• _Activity_:
Take the lines below from the first through the one that contains "a variant. -/" and copy them exactly.

Collected data entries
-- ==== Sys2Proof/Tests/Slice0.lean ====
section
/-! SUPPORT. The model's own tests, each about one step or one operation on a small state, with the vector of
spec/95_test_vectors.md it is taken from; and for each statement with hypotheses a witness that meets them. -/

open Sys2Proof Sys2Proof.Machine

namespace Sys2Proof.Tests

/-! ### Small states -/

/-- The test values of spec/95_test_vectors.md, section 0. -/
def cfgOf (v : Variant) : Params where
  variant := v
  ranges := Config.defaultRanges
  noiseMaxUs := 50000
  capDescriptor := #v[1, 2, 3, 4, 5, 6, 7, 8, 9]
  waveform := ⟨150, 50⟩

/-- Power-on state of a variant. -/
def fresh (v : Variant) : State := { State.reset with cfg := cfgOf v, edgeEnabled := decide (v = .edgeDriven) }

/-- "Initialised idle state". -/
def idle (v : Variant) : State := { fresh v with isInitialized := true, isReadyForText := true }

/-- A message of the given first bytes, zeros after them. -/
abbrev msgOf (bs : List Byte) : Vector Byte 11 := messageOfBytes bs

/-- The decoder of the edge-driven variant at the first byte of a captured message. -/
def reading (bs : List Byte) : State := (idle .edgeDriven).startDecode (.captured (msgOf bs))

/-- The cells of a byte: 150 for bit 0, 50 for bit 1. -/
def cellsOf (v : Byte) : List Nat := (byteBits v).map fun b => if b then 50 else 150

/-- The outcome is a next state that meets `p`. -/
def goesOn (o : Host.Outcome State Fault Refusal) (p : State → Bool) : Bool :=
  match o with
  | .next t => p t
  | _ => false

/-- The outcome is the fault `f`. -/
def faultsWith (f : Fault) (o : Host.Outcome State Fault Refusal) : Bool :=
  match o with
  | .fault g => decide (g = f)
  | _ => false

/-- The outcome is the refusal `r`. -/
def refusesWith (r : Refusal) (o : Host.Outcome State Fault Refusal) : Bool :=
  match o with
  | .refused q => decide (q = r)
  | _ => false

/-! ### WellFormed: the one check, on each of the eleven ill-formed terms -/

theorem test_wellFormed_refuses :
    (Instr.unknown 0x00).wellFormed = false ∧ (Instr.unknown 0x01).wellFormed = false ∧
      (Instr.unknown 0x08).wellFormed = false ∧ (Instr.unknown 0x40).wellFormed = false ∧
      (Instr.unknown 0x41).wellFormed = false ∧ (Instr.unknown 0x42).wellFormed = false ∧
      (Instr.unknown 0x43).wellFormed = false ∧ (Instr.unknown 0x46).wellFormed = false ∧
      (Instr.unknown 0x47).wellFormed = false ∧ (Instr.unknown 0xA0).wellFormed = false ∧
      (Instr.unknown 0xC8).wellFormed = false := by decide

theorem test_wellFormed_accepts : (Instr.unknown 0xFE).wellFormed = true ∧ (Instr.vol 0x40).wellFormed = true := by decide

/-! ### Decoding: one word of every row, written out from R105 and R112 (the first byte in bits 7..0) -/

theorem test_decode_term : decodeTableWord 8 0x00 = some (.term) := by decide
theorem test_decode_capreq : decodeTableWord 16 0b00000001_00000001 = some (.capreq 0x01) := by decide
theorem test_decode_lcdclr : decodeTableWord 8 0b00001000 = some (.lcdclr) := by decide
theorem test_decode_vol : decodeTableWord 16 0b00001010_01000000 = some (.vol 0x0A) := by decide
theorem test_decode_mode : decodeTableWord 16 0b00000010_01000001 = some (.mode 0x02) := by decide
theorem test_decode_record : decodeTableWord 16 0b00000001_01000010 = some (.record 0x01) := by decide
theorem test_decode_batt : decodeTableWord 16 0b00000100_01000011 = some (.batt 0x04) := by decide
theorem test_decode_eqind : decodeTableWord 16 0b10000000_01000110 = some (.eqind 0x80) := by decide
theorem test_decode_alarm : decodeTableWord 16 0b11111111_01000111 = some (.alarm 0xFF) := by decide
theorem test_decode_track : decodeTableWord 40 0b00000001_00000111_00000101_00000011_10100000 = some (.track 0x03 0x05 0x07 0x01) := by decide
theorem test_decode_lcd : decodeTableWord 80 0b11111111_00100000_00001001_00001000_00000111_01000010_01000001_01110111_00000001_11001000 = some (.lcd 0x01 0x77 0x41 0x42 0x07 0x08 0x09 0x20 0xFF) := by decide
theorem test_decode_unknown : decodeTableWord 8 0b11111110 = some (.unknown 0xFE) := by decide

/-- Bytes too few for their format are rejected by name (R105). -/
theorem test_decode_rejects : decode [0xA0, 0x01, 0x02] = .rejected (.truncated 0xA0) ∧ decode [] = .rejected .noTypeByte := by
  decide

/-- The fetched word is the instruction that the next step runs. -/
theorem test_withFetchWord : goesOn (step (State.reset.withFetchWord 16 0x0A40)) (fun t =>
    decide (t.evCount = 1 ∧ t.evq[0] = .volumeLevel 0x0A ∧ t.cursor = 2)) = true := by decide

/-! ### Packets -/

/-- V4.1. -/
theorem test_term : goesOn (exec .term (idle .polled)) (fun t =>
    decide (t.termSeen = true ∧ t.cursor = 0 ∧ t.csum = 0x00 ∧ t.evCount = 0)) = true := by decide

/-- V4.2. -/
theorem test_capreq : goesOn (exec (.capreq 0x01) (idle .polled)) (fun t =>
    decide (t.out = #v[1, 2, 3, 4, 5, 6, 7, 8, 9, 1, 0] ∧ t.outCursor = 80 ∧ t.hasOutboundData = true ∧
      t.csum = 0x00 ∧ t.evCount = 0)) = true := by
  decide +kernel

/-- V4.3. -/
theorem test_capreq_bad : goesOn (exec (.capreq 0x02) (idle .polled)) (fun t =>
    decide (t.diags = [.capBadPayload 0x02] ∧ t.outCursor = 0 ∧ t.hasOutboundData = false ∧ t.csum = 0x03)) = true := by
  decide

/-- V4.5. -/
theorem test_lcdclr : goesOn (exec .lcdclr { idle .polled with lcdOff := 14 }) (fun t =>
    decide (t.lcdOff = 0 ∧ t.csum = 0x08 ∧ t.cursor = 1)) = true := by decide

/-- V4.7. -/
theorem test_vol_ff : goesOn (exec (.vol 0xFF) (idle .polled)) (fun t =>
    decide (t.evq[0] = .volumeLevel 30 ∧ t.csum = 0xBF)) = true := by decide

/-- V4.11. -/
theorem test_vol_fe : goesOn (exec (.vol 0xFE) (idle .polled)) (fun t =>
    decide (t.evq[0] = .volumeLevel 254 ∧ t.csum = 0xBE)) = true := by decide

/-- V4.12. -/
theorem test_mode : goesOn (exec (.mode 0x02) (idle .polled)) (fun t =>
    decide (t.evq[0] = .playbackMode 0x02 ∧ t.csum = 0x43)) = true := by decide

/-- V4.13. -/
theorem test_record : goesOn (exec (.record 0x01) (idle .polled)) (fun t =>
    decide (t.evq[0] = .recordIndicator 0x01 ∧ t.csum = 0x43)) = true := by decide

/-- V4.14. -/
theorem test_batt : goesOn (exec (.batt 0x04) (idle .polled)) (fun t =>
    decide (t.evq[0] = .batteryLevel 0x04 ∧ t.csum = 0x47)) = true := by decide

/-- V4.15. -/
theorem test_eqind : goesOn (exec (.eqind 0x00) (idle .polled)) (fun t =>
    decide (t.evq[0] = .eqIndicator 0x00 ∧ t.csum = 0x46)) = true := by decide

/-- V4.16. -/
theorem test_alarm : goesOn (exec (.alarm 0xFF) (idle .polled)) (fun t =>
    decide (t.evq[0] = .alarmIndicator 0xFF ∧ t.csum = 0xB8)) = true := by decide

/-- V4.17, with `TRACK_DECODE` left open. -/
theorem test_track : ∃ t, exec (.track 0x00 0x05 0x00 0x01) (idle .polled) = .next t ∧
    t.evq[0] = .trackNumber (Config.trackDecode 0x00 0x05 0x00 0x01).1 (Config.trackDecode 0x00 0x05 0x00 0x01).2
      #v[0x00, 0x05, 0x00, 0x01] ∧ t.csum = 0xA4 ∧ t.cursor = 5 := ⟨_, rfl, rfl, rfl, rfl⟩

• _Reply to the task_:
-- ==== Sys2Proof/Tests/Slice0.lean ====
section
/-! SUPPORT. The model's own tests, each about one step or one operation on a small state, with the vector of
spec/95_test_vectors.md it is taken from; and for each statement with hypotheses a witness that meets them. -/

open Sys2Proof Sys2Proof.Machine

namespace Sys2Proof.Tests

/-! ### Small states -/

/-- The test values of spec/95_test_vectors.md, section 0. -/
def cfgOf (v : Variant) : Params where
  variant := v
  ranges := Config.defaultRanges
  noiseMaxUs := 50000
  capDescriptor := #v[1, 2, 3, 4, 5, 6, 7, 8, 9]
  waveform := ⟨150, 50⟩

/-- Power-on state of a variant. -/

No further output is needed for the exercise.